The Historical Association of Lewiston’s next program is titled “Echoes from Chloe.” Andrew Nicholls will speak at 7 p.m. Thursday, Jan. 26, at the Lutheran Church of the Messiah Fellowship Hall, 915 Oneida St.
In March 1793, a young slave girl, Chloe Cooley, was bound and forced into a boat and rowed from Queenston to Lewiston to be sold by her master to a new owner. Andrew Nicholls’ presentation will enlighten us on the efforts of Lt. Gov. of Upper Canada John Graves Simcoe’s influence to get the act passed to stop further introduction of slaves into Canada. This led to the start of the historic Underground Railroad and a slave-free upper Canada.

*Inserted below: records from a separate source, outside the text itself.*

-- ==== Sys2Proof/Certificates/Slice0/Obligations.lean ====
section
/-! DEFINITION. The statements about the model, for the provers. The helpers stand in Sys2Proof.Claims. -/
namespace Sys2Proof.Claims
end Sys2Proof.Claims
open Sys2Proof Sys2Proof.Machine Sys2Proof.Claims

/-! ## What the statements share -/

/-- A word stands at issue for fragment `f` of the group `g` in slot `gk`, and passes the checks that every word shares
(R80): it is legal where it stands, its vector operands lie below the budget, and no register that it reads shows an
uncorrectable error. -/
structure Sys2Proof.Claims.AtIssue (i : Instr) (s : State) (gk : Nat) (g : Group) (f : Frag) : Prop where
  sel : selected s = some (gk, g, f)
  legal : illegalAtIssue i f = false
  range : regRange i g = []
  sound : readsBad i g f = false

/-- Every byte of memory, of the store and of the scratchpads reads in `t` as it does in `s`. -/
def Sys2Proof.Claims.SameBytes (s t : State) : Prop :=
  ∀ a, Memory.read t.mem a = Memory.read s.mem a ∧ Memory.read t.storeMem a = Memory.read s.storeMem a
    ∧ Memory.read t.scratch a = Memory.read s.scratch a

/-- No line of peer memory is in a store cache. -/
def Sys2Proof.Claims.NoPeerLines (s : State) : Prop := ∀ n, ∀ l ∈ (s.slice n).lines, tierOf (128 * l.line) ≠ 2
/-- No memory word shows an error, and the three memories are in their canonical form. -/
structure Sys2Proof.Claims.SoundMemory (s : State) : Prop where
  bad : s.plat.bad = []
  soft : s.plat.soft = []
  mem : Memory.wf s.mem = true
  storeMem : Memory.wf s.storeMem = true
  scratch : Memory.wf s.scratch = true

/-- No slalom grid has a spill ring, whose records a write would leave undefined (R412). -/
def Sys2Proof.Claims.NoSpill (s : State) : Prop := ∀ x ∈ s.grids, (x.2.slalom.bind fun y => y.spill) = none

/-- Every group but the one in slot `gk` is in `t` as it is in `s`. -/
def Sys2Proof.Claims.OtherGroups (s t : State) (gk : Nat) : Prop := ∀ k, k ≠ gk → t.group k = s.group k

/-- The trap, user-interrupt and control registers of a group are in `h` as they are in `g` (R111). -/
def Sys2Proof.Claims.SameControl (g h : Group) : Prop :=
  h.trap = g.trap ∧ h.fpmode = g.fpmode ∧ h.fpflags = g.fpflags ∧ h.swapt = g.swapt ∧ h.budget = g.budget

/-- The words that act at issue through one effect on the registers (R197-R200), each with the effect. -/
def Sys2Proof.Claims.aluEff (i : Instr) : Option (Group → Frag → Eff) :=
  match i with
  | .iadd o => some (effIadd o)
  | .isub o => some (effIsub o)
  | .iaddx o => some (effIaddx o)
  | .isubx o => some (effIsubx o)
  | .imul o => some (effImul o)
  | .imulh o => some (effImulh o)
  | .imulw o => some (effImulw o)
  | .imad o => some (effImad o)
  | .imadw o => some (effImadw o)
  | .imin o => some (effImin o)
  | .imax o => some (effImax o)
  | .iabs o => some (effIabs o)
  | .isad o => some (effIsad o)
  | .idot4 o => some (effIdot4 o)
  | .idot2 o => some (effIdot2 o)
  | .and o => some (effAnd o)
  | .or o => some (effOr o)
  | .xor o => some (effXor o)
  | .lut3 o => some (effLut3 o)
  | .shl o => some (effShl o)
  | .shr o => some (effShr o)
  | .sar o => some (effSar o)
  | .shf o => some (effShf o)
  | .bfe o => some (effBfe o)
  | .bfi o => some (effBfi o)
  | .popc o => some (effPopc o)
  | .clz o => some (effClz o)
  | .ctz o => some (effCtz o)
  | .brev o => some (effBrev o)
  | .bsel o => some (effBsel o)
  | .icmp o => some (effIcmp o)
  | .sel o => some (effSel o)
  | .mov o => some (effMov o)
  | .movi o => some (effMovi o)
  | .movhi o => some (effMovhi o)
  | .plop o => some (effPlop o)
  | .p2s o => some (effP2s o)
  | .s2p o => some (effS2p o)
  | .fadd o => some (effFadd o)
  | .fsub o => some (effFsub o)
  | .fmul o => some (effFmul o)
  | .ffma o => some (effFfma o)
  | .fmin o => some (effFmin o)
  | .fmax o => some (effFmax o)
  | .fcmp o => some (effFcmp o)
  | .frnd o => some (effFrnd o)
  | .fclass o => some (effFclass o)
  | .fcpys o => some (effFcpys o)
  | .fscale o => some (effFscale o)
  | .hadd2 o => some (effHadd2 o)
  | .hsub2 o => some (effHsub2 o)
  | .hmul2 o => some (effHmul2 o)
  | .hfma2 o => some (effHfma2 o)
  | .hmin2 o => some (effHmin2 o)
  | .hmax2 o => some (effHmax2 o)
  | .hcmp2 o => some (effHcmp2 o)
  | .dadd o => some (effDadd o)
  | .dsub o => some (effDsub o)
  | .dmul o => some (effDmul o)
  | .dfma o => some (effDfma o)
  | .dmin o => some (effDmin o)
  | .dmax o => some (effDmax o)
  | .dcmp o => some (effDcmp o)
  | .lperm o => some (effLperm o)
  | .pqry o => some (effPqry o)
  | .peer o => some (effPeer o)
  | .fold o => some (effFold o)
  | .scan o => some (effScan o)
  | .compact o => some (effCompact o)
  | .bcast o => some (effBcast o)
  | .pairedWord s0 s1 => some (effPairedWord s0 s1)
  | _ => none

/-- The words of the function-and-conversion pipe (R240), each with its operands and its effect. -/
def Sys2Proof.Claims.fcEff (i : Instr) : Option (FOp × (Group → Frag → Eff)) :=
  match i with
  | .rcp o => some (o, effRcp o)
  | .rsq o => some (o, effRsq o)
  | .sqrt o => some (o, effSqrt o)
  | .exp2 o => some (o, effExp2 o)
  | .log2 o => some (o, effLog2 o)
  | .sin o => some (o, effSin o)
  | .cos o => some (o, effCos o)
  | .tanh o => some (o, effTanh o)
  | .erf o => some (o, effErf o)
  | .f2i o => some (o, effF2i o)
  | .i2f o => some (o, effI2f o)
  | .f2f o => some (o, effF2f o)
  | .cvpk2 o => some (o, effCvpk2 o)
  | .cvpk4 o => some (o, effCvpk4 o)
  | .unpk o => some (o, effUnpk o)
  | .bfpq o => some (o, effBfpq o)
  | .bfpx o => some (o, effBfpx o)
  | .e2mxd o => some (o, effE2mxd o)
  | _ => none

/-! ## Encoding (R51-R78) -/

/-- An unguarded format F word on vectors, with FN, X and FS zero. -/
def Sys2Proof.Claims.plainF (d : BitVec 11) (a : Src) (b : SrcB) : FOp :=
  { guard := .always, uni := false, fs := false, x := 0, d := d, a := a, b := b, c := 0 }

/-- Words written out from the encodings of R52, R61, R66 and R70 decode to what they stand for: the header of a clause of
one word with SETA f0; IADD v1, v2, v3; MOVI v4, 7; BRA -1; LDL.b32 v6, [v8]; FADD v1, v2, v3; RCP v2, v3 with FS; KVINS as
R339 writes it out; EXIT; and MMAH m0, v8, v16. -/
def Obligations.DecodedWords : Prop :=
  decodeHeader 0xC700000000100001 = .ok { yld := false, seta := some 0, setb := none, waitmask := 0, len := 1 }
  ∧ decodeWord 0x0000001802002E40 = .ok (.iadd (plainF 1 (.v 2) (.v 3)))
  ∧ decodeWord 0x0800003800008E82 = .ok (.movi (plainF 4 (.v 0) (.imm 7)))
  ∧ decodeWord 0x09FFFFF800000E02 = .ok (.bra (plainF 0 (.v 0) (.imm 0x3FFFFF)))
  ∧ decodeWord 0x000080000800CF60 = .ok (.ldl
      { guard := .always, uni := false, fs := false, x := 0, tag := 0, scope := .group, ord := .plain, size := .b4, c := 0,
        a := .v 8, d := 6 })
  ∧ decodeWord 0x0000001802002EA0 = .ok (.fadd (plainF 1 (.v 2) (.v 3)))
  ∧ decodeWord 0x1000000003004F00 = .ok (.rcp { plainF 2 (.v 3) (.v 0) with fs := true })
  ∧ decodeWord 0x550000B00C050FA4 = .ok (.kvins
      { guard := .always, uni := false, fs := true, x := 1, tag := 2, scope := .group, ord := .plain, size := .b1, c := 22,
        a := .s 12, d := 40 })
  ∧ decodeWord 0x0000000000000E0C = .ok (.exit (plainF 0 (.v 0) (.v 0)))
  ∧ decodeWord 0x0000008008000F40 = .ok (.mmah (plainF 0 (.v 8) (.v 16)))

/-- Decoding the word of a well-formed format F instruction gives it back, with every operand at every value that its
entry admits (R61-R65, R75, R76). -/
def Obligations.FormatFRoundTrip : Prop :=
  ∀ i f, i.fword = some f → i.wf = true → decodeWord (encodeF f.opc f.op) = .ok i

/-- Decoding the word of a well-formed format M instruction gives it back (R66-R69, R76). -/
def Sys2Proof.Claims.FormatMRoundTrip : Prop :=
  ∀ i m, i.mword = some m → i.wf = true → decodeWord (encodeM m.opc m.op) = .ok i

/-- Decoding the word of a legal pair of slots, and of a legal clause header, gives them back (R52, R53, R70-R73). -/
def Sys2Proof.Claims.PairAndHeaderRoundTrip : Prop :=
  (∀ s0 s1, pairOk s0 s1 = true → decodeWord (encodePair s0 s1) = .ok (.pairedWord s0 s1))
  ∧ ∀ h : Header, h.ok = true → decodeHeader (encodeHeader h) = .ok h

/-- Decoding gives back every well-formed format M word, every legal pair of slots and every legal header (R52, R53, R66-R73). -/
def Obligations.FormatMPairAndHeaderRoundTrip : Prop := FormatMRoundTrip ∧ PairAndHeaderRoundTrip


/-- What the decoder answers is well formed, and its word is the word that was read (R53, R60-R62, R66, R70, R78): no
illegal word or header comes through, no reserved or unused bit is ignored, and no two words stand for one instruction. -/
def Obligations.DecodedIsWellFormed : Prop :=
  (∀ w i, decodeWord w = .ok i → i.wf = true ∧ encode i = some w)
  ∧ ∀ w h, decodeHeader w = .ok h → h.ok = true ∧ encodeHeader h = w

Nicholls is professor of history and chair of the department of history and social studies education at SUNY Buffalo State. He was born and raised in Midland, Ontario. He received his B.A. from Victoria College, University of Toronto; and his master’s and doctoral degrees from the University of Guelph. Currently, his primary research interests center on early modern British history, early Canadian history, and the history of the first World War.
His books include “After the Fire: Ste. Marie-among-the-Hurons Since 1649” (co-author, 1987); “The Jacobean Union: A Reconsideration of British Civil Policies under the Early Stuarts” (1999); and “A Fleeting Empire: Early Stuart Britain and the Merchant Adventurers to Canada” (2011). He has also published numerous articles, chapters and reviews in the U.S., Canada and Great Britain. Andrew and his wife Laura live in Buffalo.
This community event is free and open to all. Refreshments will be served.